Popularity of Web-blogs

 

http://shirky.com/writings/powerlaw_weblog.html

This article discussed the emergence of power law models and popularity imbalance in the popularity of web-blogs. Addressing the common observation that a small group of web-blogs account for a disproportionally large amount of web traffic, the article explains that it is not individuals’ behaviors, but “Diversity plus freedom of choice [that] creates inequality.” In fact, the greater diversity a community has, the more extreme the inequality will be. In a system where there is freedom to choose from many options, a power law distribution occurs.

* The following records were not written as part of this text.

-- ==== Sys2Proof/Machine/FieldBus.lean ====
section
/-!
DEFINITION. CAN, LIN and 10BASE-T1S controllers (R116 to R156): reception and its filters, the software-owned queues,
the transmit buffers, bus errors and bus-off, the LIN engine and PLCA.
-/

namespace Sys2Proof.Machine

/-! ### The lane buffer (R128) -/

def rxDescAt (n q i : Nat) : Nat := laneBuf n + 0x800 * q + 32 * (i % 64)
def rxDataAt (n q off : Nat) : Nat := laneBuf n + 0x1000 + 0xC00 * q + off

/-- Bytes rounded up to a multiple of 16. -/
def up16 (n : Nat) : Nat := (n + 15) / 16 * 16

/-! ### Frames on a bus -/

/-- The lane has the frame's format enabled (R121). -/
def State.formatOn (s : State) (n fmt : Nat) : Bool :=
  match s.laneKind n with
  | 1 => fmt == 0 || (fmt == 1 && s.isSet (LANE_PHY_CFG_fd n)) || (fmt == 2 && s.isSet (LANE_PHY_CFG_xl n))
  | 4 => fmt == 3
  | _ => false

/-- The frame's length and identifier are ones its format carries (R129, R136). -/
def canFrameOk (f : LaneFrame) : Bool :=
  let len := f.data.length
  match f.format with
  | 0 => len ≤ 8 && f.id < (if f.ide then 2 ^ 29 else 2 ^ 11)
  | 1 => fdLength len && !f.rtr && f.id < (if f.ide then 2 ^ 29 else 2 ^ 11)
  | 2 => 1 ≤ len && len ≤ 2048 && !f.ide && !f.rtr && f.id < 2 ^ 11
  | _ => false

/-! ### Receive queues (R130 to R134) -/

def rxCtrl (n q : Nat) : Fld := if q = 0 then LANE_RXQ0_CTRL_watermark n else LANE_RXQ1_CTRL_watermark n
def rxAck (n q : Nat) : Fld := if q = 0 then LANE_RXQ0_IDX_ack_idx n else LANE_RXQ1_IDX_ack_idx n
def rxWr (n q : Nat) : Fld := if q = 0 then LANE_RXQ0_IDX_wr_idx n else LANE_RXQ1_IDX_wr_idx n
def Lane.owned (l : Lane) (q : Nat) : List (Nat × Nat) := if q = 0 then l.owned0 else l.owned1
def Lane.nextOff (l : Lane) (q : Nat) : Nat := if q = 0 then l.next0 else l.next1
def Lane.seqOf (l : Lane) (q : Nat) : Nat := if q = 0 then l.seq0 else l.seq1
def Lane.disarmed (l : Lane) (q : Nat) : Bool := if q = 0 then l.disarmed0 else l.disarmed1
def Lane.setQueue (l : Lane) (q : Nat) (owned : List (Nat × Nat)) (next : Nat) : Lane :=
  if q = 0 then { l with owned0 := owned, next0 := next } else { l with owned1 := owned, next1 := next }
def Lane.setSeq (l : Lane) (q n : Nat) : Lane := if q = 0 then { l with seq0 := n } else { l with seq1 := n }
def Lane.setDisarmed (l : Lane) (q : Nat) (b : Bool) : Lane :=
  if q = 0 then { l with disarmed0 := b } else { l with disarmed1 := b }

/-- The owned count of a receive queue (R130). [DEDUCED, log entry 44] -/
def State.rxOwned (s : State) (n q : Nat) : Nat := (s.fget (rxWr n q) + 128 - s.fget (rxAck n q)) % 128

In 2003, when this data was gathered, the top two blogs of 433 accounted for 5% of all inbound links. The top dozen counted for 20%, and the top 50, which make up only 12% of the blogs, counted for half of all inbound links. Such power law models are prevalent, emerging within many online communities. Livejournal users ranked by number of friends and Yahoo! Groups ranked by number of subscribers both are power laws.

This kind of system has both fair and unfair aspects. This kind of natural sorting is inevitable when people’s choices are influenced by other people’s choices. This kind of extreme popularity for a small subset is not necessarily unfair because it relies on “distributed approval that would be hard to fake.” However, power laws tend to set in quickly, preserving a system in a homeostatic state at an early time. This makes it harder for new members to gain popularity and is aversive to change.

Thus, this shows that power laws are ubiquitous occurrences that arise out of any community that allows democratic free choice and public opinion. Though it may cause unbalanced popularity for a few, it also shows that all it takes is one small step to cause a chain reaction that would lead to inclusion in this few.